Try it: In the data below, the answer is the run of lines from the line containing "written goes on waiting. -/" through the line containing "s with mgmt.responses", both included; print it exactly and nothing else.
== Segment start ==
-- ==== Sys2Proof/Tests/Slice0.lean ====
section
/-! SUPPORT. Tests of the model against the manual's worked figures and tables, well-formedness checks, and for each statement with hypotheses a state and operands that meet them, clause by clause, at boundary values. -/

-- One test is checked after another: all at once they take more memory than the check allows.
set_option Elab.async false

namespace Sys2Proof.Tests

open Sys2Proof Sys2Proof.Machine

/-! ### Small states -/

/-- In service, freshly loaded, in a site state. -/
def svc (st : SiteState) : State := { State.reset with phase := .running, site.state := st }

/-- A node of a kind present at an address, in zone 3. -/
def withNode (a : Nat) (k : NodeKind) (s : State) : State :=
  { s with store.work.site.nodes := putAt s.store.work.site.nodes (a - 1) ⟨true, k, some 3, 0, false⟩ }

/-- The filter refuses every class in every column. -/
def refusing (s : State) : State :=
  { s with store.work.site.filter := .replicate 8 ⟨.refuse, .refuse, .refuse, .refuse⟩ }

/-- A frame that nothing inspects. -/
def plainFrame : Frame := ⟨5, 1, 0x99, 0, []⟩

/-- A SAMPLE frame from node 64 with one sample. -/
def sampleOf64 : Frame := ⟨1, 64, kindSample, 0, [5, 1, 0, 0, 0, 0, 0, 9]⟩

/-- A response without data. -/
def plainResponse : Response := ⟨1, 0, 0x01, .ok, [], 0, .plain⟩

/-- A record of a trip with a write sequence and a closure, and with its record CRC. -/
def recordAt (seq trip level : Nat) (c : Closure) : TripRecord :=
  TripRecord.withCrc ⟨BitVec.ofNat 32 seq, trip, 0, none, level, false, 0, .complete, c, 0, 0⟩

/-- A record of a trip with a closure. -/
def recordOf (trip level : Nat) (c : Closure) : TripRecord := recordAt trip trip level c

/-- A running L1 plan of two steps, with step 0 in a lifecycle state and a timer at 0. -/
def running (st : Lifecycle) (s : State) : State :=
  { s with
    store.work.l1 := { stepCount := 2, slotLimit := 2, steps := (Vector.replicate 64 {}).set 0 { action := .shed, target := some 31 } }
    runner.run := ⟨some .l1, .running, 2, 2, 0, none, 0, false⟩
    runner.steps := s.runner.steps.set 0 ⟨st, 0, some 0, none⟩ }

/-- An entry of step 0 that waits for its reply, its deadline run out. -/
def entryOf0 (left : Nat) : Entry := ⟨0, 31, .shed, 7, .waitingReply, some 0, left⟩

/-- A site at level 1 with its record in slot 15. -/
def levelOne (st : SiteState) : State :=
  { svc st with
    site.level := 1, site.requestLevel := 1, site.trip := 1, site.record := some 15
    store.ring := (Vector.replicate 16 .blank).set 15 (.record (recordOf 1 1 .isOpen)) }

/-- The state after a step. -/
def after (i : Instr) (s : State) : State :=
  match exec i s with
  | .next t => t
  | .fault _ => s
  | .refused _ => s

/-! ### Well-formedness: each check refuses an ill-formed term -/

theorem test_wf_sample_count : (Instr.pSampleFrame 1 64 0 [5, 2, 0, 0, 0, 0, 0, 9]).wf = false := by decide
theorem test_wf_sample : (Instr.pSampleFrame 1 64 0 sampleOf64.payload).wf = true := by decide
theorem test_wf_warning : (Instr.pWarningFrame 1 70 0 (.replicate 49 0)).wf = false := by decide
theorem test_wf_reply : (Instr.pReplyFrame 1 70 0 (.replicate 49 0)).wf = false := by decide
theorem test_wf_status : (Instr.pStatusFrame 1 70 0 (.replicate 49 0)).wf = false := by decide
theorem test_wf_other_kind : (Instr.pOtherFrame 1 70 0x20 0 []).wf = false := by decide
theorem test_wf_other_payload : (Instr.pOtherFrame 1 70 0x99 0 (.replicate 49 0)).wf = false := by decide
theorem test_wf_command_dst : (Instr.sCommandFrame 120 1 0 [1]).wf = false := by decide
theorem test_wf_command_payload : (Instr.sCommandFrame 5 1 0 (.replicate 49 0)).wf = false := by decide
theorem test_wf_s_other_command : (Instr.sOtherFrame 5 1 0x10 0 []).wf = false := by decide
theorem test_wf_s_other_sample : (Instr.sOtherFrame 5 1 0x20 0 [1]).wf = false := by decide
theorem test_wf_s_other_payload : (Instr.sOtherFrame 5 1 0x99 0 (.replicate 49 0)).wf = false := by decide
theorem test_wf_unknown : (Instr.unknownRequest 1 0 (.replicate 49 0)).wf = false := by decide
theorem test_wf_write_shadow : (Instr.writeShadow 1 0 3 0 0 1 (.replicate 44 0)).wf = false := by decide

/-! ### The frame check (R154): the reference value of this CRC over the digits 1 to 9 -/

theorem test_crc_reference :
    crc16 [0x31, 0x32, 0x33, 0x34, 0x35, 0x36, 0x37, 0x38, 0x39] = 0x29B1#16 := by decide +kernel

theorem test_crc_high_byte_first :
    checkChars [0x31, 0x32, 0x33, 0x34, 0x35, 0x36, 0x37, 0x38, 0x39] = [0x29, 0xB1] := by decide +kernel

/-! ### The worked figures of 1.9 -/

theorem test_baseline_and_difference : axisDiff 205 80 = 200 ∧ axisBase 205 80 = 83 := by decide
theorem test_baseline_step_rounds_to_zero : axisBase (-195) 80 = 77 := by decide
theorem test_negative_baseline_rounds_down : axisDiff 10 (-24) = 12 := by decide
theorem test_difference_clamps : axisDiff (-32768) 524272 = -32767 := by decide
theorem test_horizontal : horizontal (-300) 120 = 360 ∧ horizontal 32767 (-32767) = 49150 := by decide

/-- The settled channel of 1.9: SS 3, LS 8, R_on 48, R_off 32, F 40, G 500, H 3. -/
def cfg19 : ChanCfg := { enabled := true, ss := 3, ls := 8, rOn := 48, rOff := 32, f := 40, g := 500, h := 3, tMax := 100 }
def settled : Channel := { state := .quiet, seeded := true, priming := 256, sta := 320, lta := 320 }

theorem test_onset_in_a_settled_channel :
    (sampleTrail cfg19 5 settled (.replicate 3 ⟨0, 0, 200⟩)).map (fun c => (c.sta, c.lta, c.state)) =
      [(680, 331, .quiet), (995, 342, .quiet), (1270, 353, .onset)] := by decide

/-- The below run reaches 3 with the ninth sample, and is set to 0 by the entry to QUIET (R3). -/
theorem test_detrigger :
    (sampleTrail cfg19 5 { settled with state := .onset, sta := 1270, lta := 353 } (.replicate 9 ⟨0, 0, 20⟩)).map
      (fun c => (c.sta, c.below, c.inOnset, c.state)) =
      [(1152, 0, 1, .onset), (1048, 0, 2, .onset), (957, 0, 3, .onset), (878, 0, 4, .onset), (809, 0, 5, .onset),
       (748, 0, 6, .onset), (695, 1, 7, .onset), (649, 2, 8, .onset), (608, 0, 9, .quiet)] := by decide

/-! ### Debounce of 3.8: LOW at 200 and 201, HIGH at 202, LOW from 203 -/

theorem test_debounce_of_3_8 :
    [true, true, false, true, true, true, true, true].foldl (fun (acc : List Nat × Debouncer) raw =>
        let d := acc.2.sample raw 5
        (acc.1 ++ [d.count], d)) ([], {}) =
      ([1, 2, 0, 1, 2, 3, 4, 5], ⟨false, 5, true⟩) := by decide

/-! ### Replacement in a full table (3.8) -/

/-- Four live records A (class 3, 100.0), B (5, 105.0), C (3, 110.0), D (6, 120.0), and a new one at 130.0. -/
def fullTable : State :=
  let w (e c t : Nat) : Option Warning := some ⟨e, c, 0, BitVec.ofNat 32 t, 900000⟩
  { svc .unconfigured with
    now := 130000, trig.warnings := #v[w 1 3 100000, w 2 5 105000, w 3 3 110000, w 4 6 120000] }

def classesAfter (s : State) : List (Option Nat) := s.trig.warnings.toList.map fun w => w.map Warning.cls

theorem test_replacement_takes_the_earliest_of_the_lowest :
    classesAfter (takeWarning ⟨5, 4, 0, 130000, 900000⟩ fullTable) = [some 4, some 5, some 3, some 6] := by
  decide +kernel

theorem test_outranked_warning_is_dropped :
    (takeWarning ⟨6, 2, 0, 130000, 900000⟩ fullTable).trig.warningsDropped = 1 := by decide +kernel

/-! ### The worked scan of 7.9 -/

/-- Slots 0..8 hold trips 50..58, slot 9 is damaged, the rest blank. -/
def ring79 : Vector Slot 16 :=
  .ofFn fun i =>
    if i.val < 8 then .record (recordAt (200 + i.val) (50 + i.val) 1 .restarted)
    else if i.val = 8 then .record (recordAt 212 58 1 .restarted)
    else if i.val = 9 then .damaged
    else .blank

theorem test_scan_of_7_9 :
    scanRing ring79 = ring79 ∧ scanSeq ring79 = 212 ∧ openSlot ring79 = none ∧ lowestDamaged ring79 = some 9 ∧ scanTrip ring79 = 58 := by
  decide +kernel

theorem test_recovered_slot_of_7_9 :
    let s : State := { svc .safeHold with store.ring := ring79, store.writeSeq := 212, site.trip := 58 }
    let t := recoverSlot s
    (t.store.ring[(9 : Fin 16)].held.map fun r => (r.trip, r.seq, r.closure)) = some (58, 213, .recovered) ∧
      openingSlot t.store.ring = 10 := by decide +kernel

/-! ### Small steps -/

theorem test_reset_is_unconfigured : State.reset.site.state = .unconfigured := by decide

theorem test_trip_number_wraps : nextTrip 65535 = 1 ∧ nextTrip 0 = 1 ∧ nextTrip 41 = 42 := by decide

theorem test_counter_saturates : bump 65535 = 65535 ∧ bumpBy 65530 8 = 65535 := by decide

theorem test_set_time_zeroes_the_millisecond :
    (after (.setTime 1 2 7) { svc .armed with mgmt.siteMs := 999 }).mgmt.siteTime = 7 ∧
      (after (.setTime 1 2 7) { svc .armed with mgmt.siteMs := 999 }).mgmt.siteMs = 0 := by decide +kernel

theorem test_site_time_wraps :
    (after .siteTimeSecond { svc .armed with mgmt.siteTime := 0xFFFFFFFF, mgmt.secondDue := true }).mgmt.siteTime = 0 := by
  decide +kernel

theorem test_interlock_answers_for_the_node :
    (after (.sCommandFrame 5 1 9 [3]) (refusing (svc .shutting))).router.pToS =
      [⟨1, 5, kindReply, 9, [3, 3]⟩] := by decide +kernel

theorem test_query_passes_the_interlock :
    (after (.sCommandFrame 5 1 9 [7]) (refusing (svc .shutting))).router.sToP.length = 1 := by decide +kernel

theorem test_force_trip_in_armed_trips_at_level_2 :
    (after (.forceTrip 1 2 2) (svc .armed)).site.trip = 1 ∧
      (after (.forceTrip 1 2 2) (svc .armed)).site.tripPending = true := by decide +kernel

theorem test_trip_broadcast_carries_level_and_number :
    (after .pArbiterChoice { svc .shutting with site.tripPending := true, site.trip := 258 }).link.pTx =
      some ⟨Frame.line ⟨127, 120, kindTrip, 0, [2, 1, 2]⟩, .trip⟩ := by decide +kernel

/-- The line carries the marker on the first character alone, and the check last (R153, R154, R161). -/
theorem test_line_of_a_frame :
    (Frame.line ⟨127, 120, kindTrip, 0, [2, 1, 2]⟩).map LineChar.marker = true :: .replicate 9 false ∧
      ((Frame.line ⟨127, 120, kindTrip, 0, [2, 1, 2]⟩).map LineChar.value).take 8 = [127, 120, kindTrip, 0, 3, 2, 1, 2] := by
  decide +kernel

theorem test_sample_seeds_its_channel :
    let s : State := { withNode 64 .sensor (svc .armed) with
      store.work.site.channels := (Vector.replicate 32 {}).set 0 { cfg19 with sensor := 64 }
      channels := (Vector.replicate 32 {}).set 0 { state := .priming } }
    let c := (after (.pSampleFrame 1 64 0 sampleOf64.payload) s).channels[(0 : Fin 32)]
    (c.seeded, c.priming, c.expected, c.baseZ, c.staleTimer) = (true, 1, 6, 144, some 50) := by decide +kernel

/-! ### Witnesses: states and operands that meet the hypotheses of each statement -/

/-- Every site state in service takes requests. -/
theorem openTo_svc (st : SiteState) : (svc st).OpenTo := by
  cases st <;> exact ⟨⟨by decide, by decide⟩, by decide⟩

theorem portFree_svc (st : SiteState) (port : Port) : (svc st).portFree port := by
  cases st <;> cases port <;> exact ⟨by decide, by decide⟩

/-- A busy transmitter, so that what waits for it goes on waiting. -/
def sBusy (s : State) : State := { s with link.sTx := some ⟨[], .plain⟩ }

/-- As for the S-port. -/
def pBusy (s : State) : State := { s with link.pTx := some ⟨[], .forwarded⟩ }

/-- A record write in progress, so that what waits to be written goes on waiting. -/
def writes (s : State) : State := { s with store.writing := some ⟨.record ⟨15, recordOf 1 1 .isOpen⟩, 3⟩ }

/-- A queue of the S-port's responses, full, with a held one. -/
def fullOfResponses (s : State) : State :=
  sBusy { s with mgmt.responses := .replicate 4 plainResponse, mgmt.held := [plainResponse] }

/-- In the states below nothing follows an earlier event, so that each is what a command finds (`caughtUp_of_nothingFollows`,
and for the states out of service `caughtUp_of_not_running`). -/
theorem svc_settled (st : SiteState) : (svc st).caughtUp = svc st := caughtUp_of_nothingFollows (by cases st <;> decide)

theorem test_meets_step_runs : ({ svc .armed with pending := [.lossOfPower] } : State).pending = .lossOfPower :: [] := rfl

/-- An event due and none, and every phase; a contact at each polarity's active level. -/
theorem test_meets_empty_queue : State.reset.pending = [] ∧ State.reset.nextDue = none ∧
    ({ State.reset with mgmt.loadTimer := 0 } : State).nextDue = some .startUpLoadComplete ∧
    (svc .armed).phase = .running ∧ State.reset.phase = .loading ∧ (partReset .held State.reset).phase = .held ∧
    (partReset .unpowered State.reset).phase = .unpowered ∧
    (svc .armed).rawActive 3 = false ∧ ({ svc .armed with pins := setPin 3 false {} } : State).rawActive 3 = true := by
  decide

/-- The last millisecond of a second makes the second due and moves no millisecond count past 999 (R187). -/
theorem test_tick_at_the_second :
    (tick { svc .armed with mgmt.siteMs := 999 }).mgmt.secondDue = true ∧
      (tick { svc .armed with mgmt.siteMs := 999 }).mgmt.siteMs = 999 ∧
      (tick { svc .armed with mgmt.siteMs := 998 }).mgmt.siteMs = 999 := by decide +kernel

theorem test_meets_commanded_reset : ({ svc .armed with mgmt.cmdReset := .due } : State).phase = .running ∧
    ({ svc .armed with mgmt.cmdReset := .due } : State).mgmt.cmdReset = .due := by decide

theorem test_meets_pin_reset : (svc .armed).phase = .running ∧ State.reset.phase = .loading ∧
    (partReset .held State.reset).phase = .held := by decide

/-- A record, a protection word and a block are being written when power fails; and nothing is. -/
theorem test_meets_loss_of_power :
    ({ svc .armed with store.writing := some ⟨.record ⟨15, recordOf 1 1 .isOpen⟩, 3⟩ } : State).store.writing =
        some ⟨.record ⟨15, recordOf 1 1 .isOpen⟩, 3⟩ ∧
      ({ svc .armed with store.cond := .replicate 4 .programming } : State).store.cond[(3 : Fin 4)] = .programming ∧
      (svc .armed).store.cond[(0 : Fin 4)] ≠ .programming ∧ (svc .armed).store.writing = none ∧
      ({ svc .armed with store.writing := some ⟨.other (.protection (.replicate 4 true)), 1⟩ } : State).store.writing =
        some ⟨.other (.protection (.replicate 4 true)), 1⟩ :=
  ⟨rfl, by decide, by decide, rfl, rfl⟩

/-- A non-volatile memory of four default blocks with their CRCs. -/
def stored : NonVolatile := { checks := .ofFn fun b => some (({} : Blocks).crcOf b) }

theorem stored_valid (b : Fin 4) : stored.valid b = true := by
  have pass (k : Fin 4) : stored.passes k = true := NonVolatile.passes_of_check (by
    show (Vector.ofFn fun b => some (({} : Blocks).crcOf b))[k.val] = _; rw [Vector.getElem_ofFn]; unfold stored; rfl)
  have tables : stored.tablesValid = true := by
    unfold NonVolatile.tablesValid; rw [pass]; decide +kernel
  unfold NonVolatile.valid; rw [pass, tables]
  revert b; decide +kernel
== Segment end ==
Exercise solution:
/-- A record write in progress, so that what waits to be written goes on waiting. -/
def writes (s : State) : State := { s with store.writing := some ⟨.record ⟨15, recordOf 1 1 .isOpen⟩, 3⟩ }

/-- A queue of the S-port's responses, full, with a held one. -/
def fullOfResponses (s : State) : State :=
  sBusy { s with mgmt.responses := .replicate 4 plainResponse, mgmt.held := [plainResponse] }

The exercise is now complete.